I would sit in coffee shops with a blank page on my laptop and my phone in my hand, scrolling through photos of her face. ‘I’ll be out all afternoon!’ I’d tell him, then sneak back home after an hour and a half, full of milk and FOMO.

Things would have been simpler if I’d scaled back on breastfeeding, but guilt only made me more determined to keep that maternal connection flowing. As a result, one dad perk I didn’t get was more sleep. While I leapt out of bed like a coiled spring any time she whimpered (and still do), Matt would magically snooze through all but the loudest of screams. I didn’t fight this too hard though – because who decided that the person who sits at a desk all day needs more rest than the person in charge of wrangling an infant?
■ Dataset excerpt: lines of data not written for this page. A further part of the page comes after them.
-- ==== Sys2Proof/Machine/Dispatch.lean ====
section
/-!
DEFINITION. One arm per command of Instr: a direct call of its meaning.
-/
namespace Sys2Proof.Machine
The hormonal fug of matrescence didn’t help matters, and nor did postnatal anxiety. One day, around weaning time, I burst into tears because he told me she’d tasted a smear of avocado during a group lunch.
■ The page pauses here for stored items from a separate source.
/-- The packet of an accepted frame is taken under R276, R279 and R280 only where its outer header is this node's, its
session exists, its tag opens and its counter is fresh; otherwise it is discarded and counted. -/
def Claims.PacketDiscard : Prop := ∀ (s : State) (port : Nat) (f : List Byte),
  let h := (f.drop 18).take 64
  let n := f.length - 106
  let sess := field h 30 2 / 2
  let outer := f.take 6 == s.mac s.nodeNo && ofLe ((f.drop 12).take 2).reverse == 0x8100 && !bit 12 (ofLe ((f.drop 14).take 2).reverse) &&
    ofLe ((f.drop 16).take 2).reverse == 0x88B5
  (outer = false → s.acceptPacket port f = s.discard 0) ∧
  (outer = true → sess ≠ 0x7FFF → tget s.flyer.sessions sess = none → s.acceptPacket port f = s.discard 1) ∧
  (∀ x : Session, outer = true → sess ≠ 0x7FFF → tget s.flyer.sessions sess = some x →
    (x.peer ≠ field h 4 2 ∨ Config.gcmOpen (keyId x.keyNo 1 (x.genFor (field h 30 2 % 2))) (nonce (field h 4 2) (field h 32 8)) h
        ((f.drop 82).take n) ((f.drop (82 + n)).take 16) = none ∨ field h 32 8 + 65536 ≤ x.rxTop ∨ field h 32 8 ∈ x.rxSeen) →
    s.acceptPacket port f = s.discardAuth sess x)

/-- A request packet of a live connection is recorded when its MSG_SEQ is 1 to 64 above LCS, and dropped further above; an
ACK or NAK waits to be handled; in ERROR a request is answered by a NAK with ST_CONN_ERROR (R282, R295, R298). -/
def Claims.PacketWindow : Prop := ∀ (s : State) (c : Nat) (k : Conn) (h p : List Byte),
  let op := field h 0 1
  let d := seqDist k.lcs (field h 16 4)
  (op ∉ [3, 6, 16, 17] → k.state ≠ .error → 1 ≤ d → d ≤ 64 → s.connPacket c k h p = s.record c k h p false) ∧
  (op ∉ [3, 6, 16, 17] → k.state ≠ .error → 64 < d → d < 2 ^ 31 → s.connPacket c k h p = s.discard 4) ∧
  (op ∉ [3, 6, 16, 17] → k.state ≠ .error → (d = 0 ∨ 2 ^ 31 ≤ d) → s.connPacket c k h p = s.duplicate c k h p) ∧
  (op ∉ [16, 17] → k.state = .error → s.connPacket c k h p = s.sendNak c (field h 16 4) St.connError 0) ∧
  ((op = 16 ∨ op = 17) → k.state = .error → s.connPacket c k h p = s)

/-- LINK_ACK_RECEIVE drops the frames up to the named one from the replay buffer and lets the port go on; a block that
names no frame held changes nothing (R273). -/
def Claims.LinkAckReceive : Prop := ∀ (p : Nat) (lseq : Byte) (s : State), p < 4 →
  let x := s.portAt p
  (∀ before fr after, x.replay = before ++ (lseq, fr) :: after → (∀ b ∈ before, b.1 ≠ lseq) → exec (.linkAckReceive p lseq) s =
    .next ((s.setPort p { x with replay := after, replays := 0, oldestAt := s.time.localNow }).kick p)) ∧
  ((∀ b ∈ x.replay, b.1 ≠ lseq) → exec (.linkAckReceive p lseq) s = .next s)

/-- REPLAY_REQ_RECEIVE and LINK_REPLAY_TIMEOUT send held frames again, oldest first, and count one replay (R273). -/
def Claims.Replay : Prop := ∀ (p : Nat) (lseq : Byte) (s : State), p < 4 →
  let x := s.portAt p
  let again := fun (fs : List (Byte × List Byte)) =>
    (fs.foldl (fun t f => t.emit (.frame p x.mapNow f.2)) s).setPort p { x with replays := x.replays + 1, oldestAt := s.time.localNow }
  (x.state = .up ∨ x.state = .lowRate) → x.failover = false → x.light = true → x.replays < 16 →
  (∀ before fr after, x.replay = before ++ (lseq, fr) :: after → (∀ b ∈ before, b.1 ≠ lseq) →
    exec (.replayReqReceive p lseq) s = .next (again ((lseq, fr) :: after))) ∧
  (x.replay ≠ [] → x.oldestAt + 500 ≤ s.time.localNow → exec (.linkReplayTimeout p) s = .next (again x.replay)) ∧
  (s.time.localNow < x.oldestAt + 500 → exec (.linkReplayTimeout p) s = .next s)

/-- Where sixteen replays in a row have brought no new acknowledgement, the next one retrains the port in place of a replay;
during a failover or a loss of light nothing is replayed (R266, R273). -/
def Claims.ReplayLimit : Prop := ∀ (p : Nat) (s : State), p < 4 →
  let x := s.portAt p
  x.replay ≠ [] → x.oldestAt + 500 ≤ s.time.localNow →
  ((x.state = .up ∨ x.state = .lowRate) → x.failover = false → x.light = true → 16 ≤ x.replays →
    exec (.linkReplayTimeout p) s = .next (s.startRetrain p)) ∧
  ((x.failover = true ∨ x.light = false) → exec (.linkReplayTimeout p) s = .next s)

/-- LINK_ACK_TIMER sends a LINK_ACK for the last accepted frame once 100 ns have passed since one was owed, but not on a port
in failover or without light (R266, R273, R274). -/
def Claims.LinkAckTimer : Prop := ∀ (p t : Nat) (s : State), p < 4 → (s.portAt p).ackBy = some t →
  let x := s.portAt p
  (t ≤ s.time.localNow → x.failover = false → x.light = true → exec (.linkAckTimer p) s =
    .next ((s.setPort p { x with sinceAck := 0, ackBy := none }).emit (.control p (BitVec.ofNat 64 (2 * 2 ^ 56 + (x.expSeq - 1).toNat))))) ∧
  ((x.failover = true ∨ x.light = false) → exec (.linkAckTimer p) s = .next s) ∧
  (s.time.localNow < t → exec (.linkAckTimer p) s = .next s)

/-- Retraining ends in DOWN after 1 ms, or back in UP, in LOW_RATE while the module sleeps in Doze (R267, R273, R503). -/
def Claims.Retraining : Prop := ∀ (p : Nat) (s : State), p < 4 → (s.portAt p).state = .retraining →
  let x := s.portAt p
  (x.retrainStart + 1000000 ≤ s.time.localNow → exec (.retrainLimitExpiry p) s = .next (s.portToDown p)) ∧
  (s.time.localNow < x.retrainStart + 1000000 → exec (.retrainLimitExpiry p) s = .next s) ∧
  (exec (.portRetrainComplete p) s = .next (State.kick (State.refreshLevel (s.setPort p { x with
    state := if s.power.state = .doze ∧ s.power.exiting = false then .lowRate else .up
    light := true, replays := 0, oldestAt := s.time.localNow, pausedAt := none })) p))

/-- SWITCH_RECEIVE notes the partner's map until the named units have arrived, which leaves the map in use as it is, and takes
it at once where it names none (R264, R265, R274). -/
def Claims.SwitchReceive : Prop := ∀ (p : Nat) (map : BitVec 9) (units : Byte) (s : State), p < 4 →
  let x := s.portAt p
  (x.state = .up ∨ x.state = .lowRate) →
  let noted := s.setPort p { x with switching := some (map, units.toNat) }
  (units ≠ 0 → ∃ t : State, exec (.switchReceive p map units) s = .next t ∧ t.portAt p = noted.portAt p) ∧
  (units = 0 → exec (.switchReceive p map units) s = .next (noted.passUnits p 0))

/-- Received units count towards an announced map. With the last of them the map takes effect, a change is counted on
WAVELENGTH_SWITCH and what it leaves out is no spare; an empty map takes the port DOWN (R264, R265, R269). -/
def Claims.MapChange : Prop := ∀ (s : State) (p n left : Nat) (map : BitVec 9),
  let x := s.portAt p
  x.switching = some (map, left) →
  let out := (List.range 9).filter fun i => x.map.getLsbD i && !map.getLsbD i && !x.failedWl.contains i
  let t := s.setPort p { x with switching := none, failedWl := out ++ x.failedWl, map, spareUsed := map.getLsbD 8 }
  (n < left → s.passUnits p n = s.setPort p { x with switching := some (map, left - n) }) ∧
  (left ≤ n → map = x.map → map ≠ 0 → s.passUnits p n = t.refreshLevel.kick p) ∧
  (left ≤ n → map ≠ x.map → map ≠ 0 → s.passUnits p n = ((t.setFlag (Flag.wavelengthSwitch p)).refreshLevel).kick p) ∧
  (left ≤ n → map ≠ x.map → map = 0 → s.passUnits p n = ((t.setFlag (Flag.wavelengthSwitch p)).portToDown p).kick p)

/-- WAVELENGTH_FAILURE of a wavelength in the map exchanges or drops it; one outside the map is noted as failed (R265). -/
def Claims.WavelengthFailure : Prop := ∀ (p wl : Nat) (s : State), p < 4 → wl < 9 →
  let x := s.portAt p
  (x.map.getLsbD wl = true → exec (.wavelengthFailure p wl) s = .next ((s.dropWavelength p wl).kick p)) ∧
  (x.map.getLsbD wl = false → wl ∉ x.failedWl → exec (.wavelengthFailure p wl) s =
    .next (s.setPort p { x with failedWl := wl :: x.failedWl })) ∧
  (x.map.getLsbD wl = false → wl ∈ x.failedWl → exec (.wavelengthFailure p wl) s = .next s)

/-- A failed laser bank is replaced by the standby bank, which ends with LASER_FAILOVER; without a usable one the port goes
DOWN, and on a DOWN port the failure is kept (R266, R269). -/
def Claims.LaserBanks : Prop := ∀ (p : Nat) (s : State), p < 4 →
  let x := s.portAt p
  (x.state ≠ .down → x.standbyOk = true → x.failover = false → exec (.laserBankFailure p) s =
    .next (s.setPort p { x with failover := true, standbyOk := false, sending := none, pausedAt := some (x.pausedAt.getD s.time.localNow) })) ∧
  (x.state = .down → x.standbyOk = true → x.failover = false → exec (.laserBankFailure p) s =
    .next (s.setPort p { x with standbyOk := false, bankB := !x.bankB })) ∧
  ((x.standbyOk = false ∨ x.failover = true) → exec (.laserBankFailure p) s =
    .next ((s.setPort p { x with standbyOk := false, noBank := true }).portToDown p)) ∧
  (x.failover = true → exec (.laserFailoverComplete p) s =
    .next (((s.setPort p (Port.goOn { x with failover := false, bankB := !x.bankB } s.time.localNow)).setFlag (Flag.laserFailover p)).kick p)) ∧
  (x.failover = false → exec (.laserFailoverComplete p) s = .next s)

/-- The replay timer stands still while a failover or a loss of light lasts, and goes on where it stood (R266). -/
def Claims.TimerPause : Prop := ∀ (x : Port) (now t : Nat),
  (x.failover = false → x.light = true → x.pausedAt = some t → x.goOn now = { x with oldestAt := x.oldestAt + (now - t), pausedAt := none }) ∧
  ((x.failover = true ∨ x.light = false ∨ x.pausedAt = none) → x.goOn now = x)

/-- Light lost for at most 25 µs loses what was being sent and nothing else; longer, the port retrains (R266, R273). -/
def Claims.LossOfLight : Prop := ∀ (p : Nat) (s : State), p < 4 →
  let x := s.portAt p
  (x.light = true → exec (.lossOfLight p) s = .next (s.setPort p { x with
    light := false, lightLostAt := s.time.localNow, sending := none, pausedAt := some (x.pausedAt.getD s.time.localNow) })) ∧
  (x.light = false → exec (.lossOfLight p) s = .next s) ∧
  (x.light = false → x.state ≠ .retraining → exec (.lightReturn p) s =
    .next ((s.setPort p (Port.goOn { x with light := true } s.time.localNow)).kick p)) ∧
  (x.light = false → x.lightLostAt + 25000 < s.time.localNow → exec (.lossOfLightExpiry p) s = .next (s.startRetrain p)) ∧
  (s.time.localNow ≤ x.lightLostAt + 25000 → exec (.lossOfLightExpiry p) s = .next s)

/-- WAKE blocks (R500, R503): a request is latched in Doze and answered with RESUMED when awake; ENTERING_LOW_RATE holds data
frames to the partner back until RESUMED. -/
def Claims.WakeBlocks : Prop := ∀ (p : Nat) (node : BitVec 10) (s : State), p < 4 →
  (s.power.state = .doze → exec (.wakeRequestReceive p node) s = .next (s.modPower fun w => { w with portWake := true })) ∧
  (s.power.state = .run → s.awake = true → s.enteringDoze = false → (s.portAt p).failover = false → (s.portAt p).light = true →
    exec (.wakeRequestReceive p node) s =
    .next (s.emit (.control p (BitVec.ofNat 64 (5 * 2 ^ 56 + (2 * 2 ^ 48 + s.nodeNo)))))) ∧
  (exec (.resumedReceive p node) s = .next ((s.modPort p fun x => { x with partnerLowRate := false }).kick p)) ∧
  (exec (.enteringLowRateReceive p node) s = .next (s.modPort p fun x => { x with partnerLowRate := true }))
‘I – hegghh – wanted to see her eat – hegghhh – avocado for the first time!’ I sobbed, while he apologised without really understanding what for. ‘I just hate that I can’t be there for everything.’

‘I know,’ I added, before he could say it. ‘This is what dads have had to deal with for decades.’

But despite the struggles, that alternate perspective was one of the greatest things we both gained. Taking time away from my newborn helped shore up my sense of identity, but it also made me so much more appreciative of all the time that I did spend with her; so much more heartbroken for all the parents who don’t get that experience; so much angrier with a system that makes Shared Parental Leave a non-choice for so many couples. I wish more UK fathers would take SPL, to normalise the choice and prove the demand – but I fully understand why they don’t.

‘The scheme is fundamentally flawed,’ writes Joeli Brearley of Pregnant Then Screwed. ‘It is not shared parental leave at all, it is shared maternity leave. It requires a mother to give away a portion of her leave to her partner and understandably most mothers don’t want to do that. But also, in the majority of families where there is a mother and a father, the man earns the most, so removing his income and replacing it with just £172.48 statutory pay a week would have disastrous consequences for the whole family.’

I don’t think we’ll ever regret investing in that time together. Now the fog of the first year has lifted, my overriding memories aren’t of working – they’re of the daft songs we made up for nappy changes, our ritual of eating lunch in front of Richard Osman’s House of Games every day, or turning my key in the door to hear the two of them giggling upstairs. ‘It was a once-in-a-lifetime experience,’ says Matt. But he means that literally, because unless the law changes, we won’t be able to afford to do it again.

If we’re lucky enough to have another baby, I certainly won’t be going back to work at eight weeks postpartum. Most likely we’d split the leave in a more conventional way, taking a few months each in turns, and I hope I’d also be far more chill about stepping away and letting him parent the second time round. Whatever the situation, I’d like to think the foundations we laid last year would be strong enough to see us through and keep things equal(ish).

But then, kids rarely get the memo. For full transparency, our now-toddler is going through a serious ‘only mummy will do’ phase at bedtimes – which stings doubly hard for her dad, the feminist hero.

‘Please love,’ I coo, as her screams for me subside. ‘This isn’t very Scandinavian.’